(Saved entries)
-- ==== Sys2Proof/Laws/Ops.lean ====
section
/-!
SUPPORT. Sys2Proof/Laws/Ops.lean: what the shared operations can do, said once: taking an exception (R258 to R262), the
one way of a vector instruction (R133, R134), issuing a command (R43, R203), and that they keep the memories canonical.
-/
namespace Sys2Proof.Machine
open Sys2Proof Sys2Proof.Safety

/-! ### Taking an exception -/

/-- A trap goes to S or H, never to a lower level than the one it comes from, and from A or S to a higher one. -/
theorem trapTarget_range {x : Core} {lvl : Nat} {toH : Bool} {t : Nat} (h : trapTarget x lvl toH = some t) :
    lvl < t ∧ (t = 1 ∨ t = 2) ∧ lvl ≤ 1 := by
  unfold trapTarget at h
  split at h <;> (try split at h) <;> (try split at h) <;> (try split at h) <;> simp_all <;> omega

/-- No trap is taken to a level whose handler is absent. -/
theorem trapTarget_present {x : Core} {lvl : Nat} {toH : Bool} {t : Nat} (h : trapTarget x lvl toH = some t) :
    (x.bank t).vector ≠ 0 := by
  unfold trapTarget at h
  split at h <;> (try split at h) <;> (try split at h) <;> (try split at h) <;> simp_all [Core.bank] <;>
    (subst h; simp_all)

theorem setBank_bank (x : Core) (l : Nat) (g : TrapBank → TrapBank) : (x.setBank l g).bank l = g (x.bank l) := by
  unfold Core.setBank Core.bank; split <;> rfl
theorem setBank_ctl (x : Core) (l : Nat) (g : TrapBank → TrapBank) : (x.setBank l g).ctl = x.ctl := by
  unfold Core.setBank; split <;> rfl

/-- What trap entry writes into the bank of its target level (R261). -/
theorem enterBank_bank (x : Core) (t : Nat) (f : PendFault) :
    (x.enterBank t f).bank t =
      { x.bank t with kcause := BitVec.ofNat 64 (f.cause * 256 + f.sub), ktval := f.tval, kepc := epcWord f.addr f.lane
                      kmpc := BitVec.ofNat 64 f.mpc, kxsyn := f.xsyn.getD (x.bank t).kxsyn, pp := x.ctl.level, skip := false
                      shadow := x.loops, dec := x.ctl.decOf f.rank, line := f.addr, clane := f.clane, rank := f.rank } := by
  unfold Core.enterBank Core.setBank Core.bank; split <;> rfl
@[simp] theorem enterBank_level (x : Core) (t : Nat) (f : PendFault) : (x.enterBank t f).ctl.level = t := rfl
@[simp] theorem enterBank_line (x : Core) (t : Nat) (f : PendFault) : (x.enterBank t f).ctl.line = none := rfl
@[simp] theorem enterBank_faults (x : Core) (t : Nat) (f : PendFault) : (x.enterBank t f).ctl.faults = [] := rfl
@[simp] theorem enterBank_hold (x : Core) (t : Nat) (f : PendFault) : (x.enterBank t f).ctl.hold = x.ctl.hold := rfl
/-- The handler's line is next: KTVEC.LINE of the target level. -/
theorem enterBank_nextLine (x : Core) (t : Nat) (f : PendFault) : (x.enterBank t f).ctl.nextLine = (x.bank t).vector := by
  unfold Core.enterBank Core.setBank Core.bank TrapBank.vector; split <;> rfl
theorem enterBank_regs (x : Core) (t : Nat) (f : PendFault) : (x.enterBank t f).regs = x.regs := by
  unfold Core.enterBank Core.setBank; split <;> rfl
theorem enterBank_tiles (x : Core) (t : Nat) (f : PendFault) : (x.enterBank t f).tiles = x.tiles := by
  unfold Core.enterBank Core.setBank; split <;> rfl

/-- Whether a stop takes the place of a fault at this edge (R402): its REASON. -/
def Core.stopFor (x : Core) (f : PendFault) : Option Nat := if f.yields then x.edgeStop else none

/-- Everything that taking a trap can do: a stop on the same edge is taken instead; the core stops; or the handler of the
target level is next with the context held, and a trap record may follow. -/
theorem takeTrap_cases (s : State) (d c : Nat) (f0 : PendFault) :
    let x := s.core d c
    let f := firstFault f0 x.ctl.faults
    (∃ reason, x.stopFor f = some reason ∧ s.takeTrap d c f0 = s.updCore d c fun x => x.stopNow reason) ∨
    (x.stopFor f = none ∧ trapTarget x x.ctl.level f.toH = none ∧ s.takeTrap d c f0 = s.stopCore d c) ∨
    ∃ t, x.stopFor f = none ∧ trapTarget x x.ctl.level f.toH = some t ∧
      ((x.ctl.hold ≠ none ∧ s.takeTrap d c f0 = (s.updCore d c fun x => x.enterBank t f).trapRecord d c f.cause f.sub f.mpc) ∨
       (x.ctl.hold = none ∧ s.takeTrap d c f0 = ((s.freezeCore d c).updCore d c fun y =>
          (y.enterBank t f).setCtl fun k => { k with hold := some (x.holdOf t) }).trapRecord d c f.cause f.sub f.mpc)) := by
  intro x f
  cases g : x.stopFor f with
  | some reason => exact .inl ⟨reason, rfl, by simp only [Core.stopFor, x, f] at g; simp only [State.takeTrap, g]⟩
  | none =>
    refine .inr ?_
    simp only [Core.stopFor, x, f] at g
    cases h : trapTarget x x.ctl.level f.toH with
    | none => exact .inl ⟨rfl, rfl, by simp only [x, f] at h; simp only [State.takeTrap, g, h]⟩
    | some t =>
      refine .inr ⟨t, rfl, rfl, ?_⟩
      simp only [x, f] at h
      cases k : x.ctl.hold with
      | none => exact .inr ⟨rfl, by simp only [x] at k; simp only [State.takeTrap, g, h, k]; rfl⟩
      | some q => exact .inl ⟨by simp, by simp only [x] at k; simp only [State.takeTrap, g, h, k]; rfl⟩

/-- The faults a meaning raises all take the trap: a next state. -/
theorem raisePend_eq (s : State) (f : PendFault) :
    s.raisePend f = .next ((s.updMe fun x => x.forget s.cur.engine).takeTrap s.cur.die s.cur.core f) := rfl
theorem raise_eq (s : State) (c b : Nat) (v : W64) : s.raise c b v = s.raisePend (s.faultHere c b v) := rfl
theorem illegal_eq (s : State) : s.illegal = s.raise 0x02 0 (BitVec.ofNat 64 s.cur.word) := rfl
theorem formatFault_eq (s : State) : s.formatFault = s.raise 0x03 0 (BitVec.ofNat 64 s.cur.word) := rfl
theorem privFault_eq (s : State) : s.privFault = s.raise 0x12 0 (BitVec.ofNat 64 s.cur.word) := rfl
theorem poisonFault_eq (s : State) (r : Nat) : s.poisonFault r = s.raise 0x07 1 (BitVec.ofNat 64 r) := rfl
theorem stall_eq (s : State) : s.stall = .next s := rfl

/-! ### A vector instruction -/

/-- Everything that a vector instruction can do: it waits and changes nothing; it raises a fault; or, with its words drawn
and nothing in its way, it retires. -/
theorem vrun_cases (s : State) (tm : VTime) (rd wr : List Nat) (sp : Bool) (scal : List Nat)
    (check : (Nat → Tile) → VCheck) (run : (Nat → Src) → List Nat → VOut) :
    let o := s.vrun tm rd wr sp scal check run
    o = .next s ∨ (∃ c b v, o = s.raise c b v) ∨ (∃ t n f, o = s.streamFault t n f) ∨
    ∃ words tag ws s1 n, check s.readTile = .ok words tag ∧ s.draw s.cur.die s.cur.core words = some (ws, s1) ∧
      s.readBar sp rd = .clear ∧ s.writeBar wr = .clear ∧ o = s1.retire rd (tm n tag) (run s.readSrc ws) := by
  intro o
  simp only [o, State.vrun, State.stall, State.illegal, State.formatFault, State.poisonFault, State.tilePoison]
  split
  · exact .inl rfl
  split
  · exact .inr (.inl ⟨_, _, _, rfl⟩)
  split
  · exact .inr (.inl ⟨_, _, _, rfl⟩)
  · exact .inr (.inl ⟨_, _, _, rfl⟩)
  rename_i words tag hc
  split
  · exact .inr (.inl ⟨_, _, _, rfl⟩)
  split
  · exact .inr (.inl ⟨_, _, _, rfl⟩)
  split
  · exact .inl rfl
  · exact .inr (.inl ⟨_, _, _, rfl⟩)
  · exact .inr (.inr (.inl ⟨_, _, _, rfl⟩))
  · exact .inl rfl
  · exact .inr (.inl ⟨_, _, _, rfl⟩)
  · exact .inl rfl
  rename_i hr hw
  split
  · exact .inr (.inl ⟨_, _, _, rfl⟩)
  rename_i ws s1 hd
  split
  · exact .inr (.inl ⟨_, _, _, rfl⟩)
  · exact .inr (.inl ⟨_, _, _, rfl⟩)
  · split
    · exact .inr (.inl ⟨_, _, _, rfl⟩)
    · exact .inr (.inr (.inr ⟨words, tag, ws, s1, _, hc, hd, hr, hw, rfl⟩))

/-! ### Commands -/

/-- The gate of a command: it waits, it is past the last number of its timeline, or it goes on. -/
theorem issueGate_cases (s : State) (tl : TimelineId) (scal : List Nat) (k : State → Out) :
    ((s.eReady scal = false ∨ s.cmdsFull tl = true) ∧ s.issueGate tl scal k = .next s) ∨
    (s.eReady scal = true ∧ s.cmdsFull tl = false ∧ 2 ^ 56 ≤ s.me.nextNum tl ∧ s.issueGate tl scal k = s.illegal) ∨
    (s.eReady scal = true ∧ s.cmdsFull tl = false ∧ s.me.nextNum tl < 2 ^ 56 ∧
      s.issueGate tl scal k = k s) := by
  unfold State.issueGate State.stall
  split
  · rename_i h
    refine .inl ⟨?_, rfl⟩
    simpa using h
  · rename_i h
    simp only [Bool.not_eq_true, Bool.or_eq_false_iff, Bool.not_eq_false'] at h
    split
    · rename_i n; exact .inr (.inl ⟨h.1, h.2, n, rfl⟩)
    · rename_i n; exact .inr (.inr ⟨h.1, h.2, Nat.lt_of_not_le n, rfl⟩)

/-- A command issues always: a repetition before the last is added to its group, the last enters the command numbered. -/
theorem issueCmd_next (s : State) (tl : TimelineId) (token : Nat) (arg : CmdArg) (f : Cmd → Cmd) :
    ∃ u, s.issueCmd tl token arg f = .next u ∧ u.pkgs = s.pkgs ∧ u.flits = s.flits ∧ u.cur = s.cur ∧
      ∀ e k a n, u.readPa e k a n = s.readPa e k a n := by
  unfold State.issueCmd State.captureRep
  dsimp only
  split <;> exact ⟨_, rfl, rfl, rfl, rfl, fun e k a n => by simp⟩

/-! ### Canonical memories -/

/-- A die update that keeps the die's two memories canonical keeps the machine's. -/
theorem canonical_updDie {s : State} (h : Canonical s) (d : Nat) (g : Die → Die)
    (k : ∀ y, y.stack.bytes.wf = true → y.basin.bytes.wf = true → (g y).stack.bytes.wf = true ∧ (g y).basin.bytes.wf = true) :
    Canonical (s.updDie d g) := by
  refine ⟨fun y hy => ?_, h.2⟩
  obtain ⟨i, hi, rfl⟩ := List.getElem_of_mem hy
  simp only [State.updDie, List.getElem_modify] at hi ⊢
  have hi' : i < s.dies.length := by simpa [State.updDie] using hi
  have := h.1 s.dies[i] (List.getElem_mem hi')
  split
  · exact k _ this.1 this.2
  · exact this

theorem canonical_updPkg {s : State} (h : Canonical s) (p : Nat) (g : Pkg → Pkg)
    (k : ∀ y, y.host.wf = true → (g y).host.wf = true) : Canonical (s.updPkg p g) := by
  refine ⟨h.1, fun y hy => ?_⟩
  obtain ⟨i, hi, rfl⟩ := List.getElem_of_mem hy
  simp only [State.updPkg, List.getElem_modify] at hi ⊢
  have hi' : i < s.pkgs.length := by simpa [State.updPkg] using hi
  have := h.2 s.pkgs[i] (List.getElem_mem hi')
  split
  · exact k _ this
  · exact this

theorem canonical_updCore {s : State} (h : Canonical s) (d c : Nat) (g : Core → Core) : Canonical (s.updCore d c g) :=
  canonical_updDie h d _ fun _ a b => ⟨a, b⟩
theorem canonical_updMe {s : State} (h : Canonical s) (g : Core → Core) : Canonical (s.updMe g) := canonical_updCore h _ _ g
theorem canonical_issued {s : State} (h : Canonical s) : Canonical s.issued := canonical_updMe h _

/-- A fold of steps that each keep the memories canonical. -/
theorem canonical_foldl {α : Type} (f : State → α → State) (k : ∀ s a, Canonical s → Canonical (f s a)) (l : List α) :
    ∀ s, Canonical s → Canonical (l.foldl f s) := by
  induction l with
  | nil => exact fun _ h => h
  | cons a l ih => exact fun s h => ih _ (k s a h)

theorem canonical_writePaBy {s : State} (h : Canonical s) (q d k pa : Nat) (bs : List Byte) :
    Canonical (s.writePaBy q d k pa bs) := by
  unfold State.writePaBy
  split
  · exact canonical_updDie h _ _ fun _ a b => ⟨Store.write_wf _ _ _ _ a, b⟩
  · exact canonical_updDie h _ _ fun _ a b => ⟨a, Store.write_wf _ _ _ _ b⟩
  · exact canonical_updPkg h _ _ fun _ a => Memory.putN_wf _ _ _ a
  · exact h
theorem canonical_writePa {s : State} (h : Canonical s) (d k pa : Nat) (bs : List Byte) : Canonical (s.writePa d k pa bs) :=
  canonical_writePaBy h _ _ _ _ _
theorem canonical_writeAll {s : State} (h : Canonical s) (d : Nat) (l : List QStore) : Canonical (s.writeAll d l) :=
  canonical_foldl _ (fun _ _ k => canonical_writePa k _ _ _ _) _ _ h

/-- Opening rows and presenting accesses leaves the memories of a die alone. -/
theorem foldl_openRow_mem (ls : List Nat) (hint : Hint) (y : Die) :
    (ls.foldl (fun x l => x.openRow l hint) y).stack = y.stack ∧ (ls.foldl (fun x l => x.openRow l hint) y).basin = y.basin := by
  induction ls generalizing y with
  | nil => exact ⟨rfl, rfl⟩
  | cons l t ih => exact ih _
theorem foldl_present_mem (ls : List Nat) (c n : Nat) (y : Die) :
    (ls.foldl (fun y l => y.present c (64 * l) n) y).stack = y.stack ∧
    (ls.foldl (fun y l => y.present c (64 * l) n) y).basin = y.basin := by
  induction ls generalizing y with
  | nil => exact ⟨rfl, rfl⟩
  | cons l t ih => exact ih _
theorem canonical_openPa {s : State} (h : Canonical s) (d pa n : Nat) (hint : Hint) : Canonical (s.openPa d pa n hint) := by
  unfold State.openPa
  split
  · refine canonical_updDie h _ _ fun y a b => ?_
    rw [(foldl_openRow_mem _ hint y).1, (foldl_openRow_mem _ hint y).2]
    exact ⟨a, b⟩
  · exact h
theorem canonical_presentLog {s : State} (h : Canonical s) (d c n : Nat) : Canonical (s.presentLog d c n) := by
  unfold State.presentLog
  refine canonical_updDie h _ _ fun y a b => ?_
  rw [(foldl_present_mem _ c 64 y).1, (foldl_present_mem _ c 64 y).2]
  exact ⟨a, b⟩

**Instructions to follow**: Return each line from the entries above that includes "stall".

**Written answer**:
theorem stall_eq (s : State) : s.stall = .next s := rfl
  simp only [o, State.vrun, State.stall, State.illegal, State.formatFault, State.poisonFault, State.tilePoison]
  unfold State.issueGate State.stall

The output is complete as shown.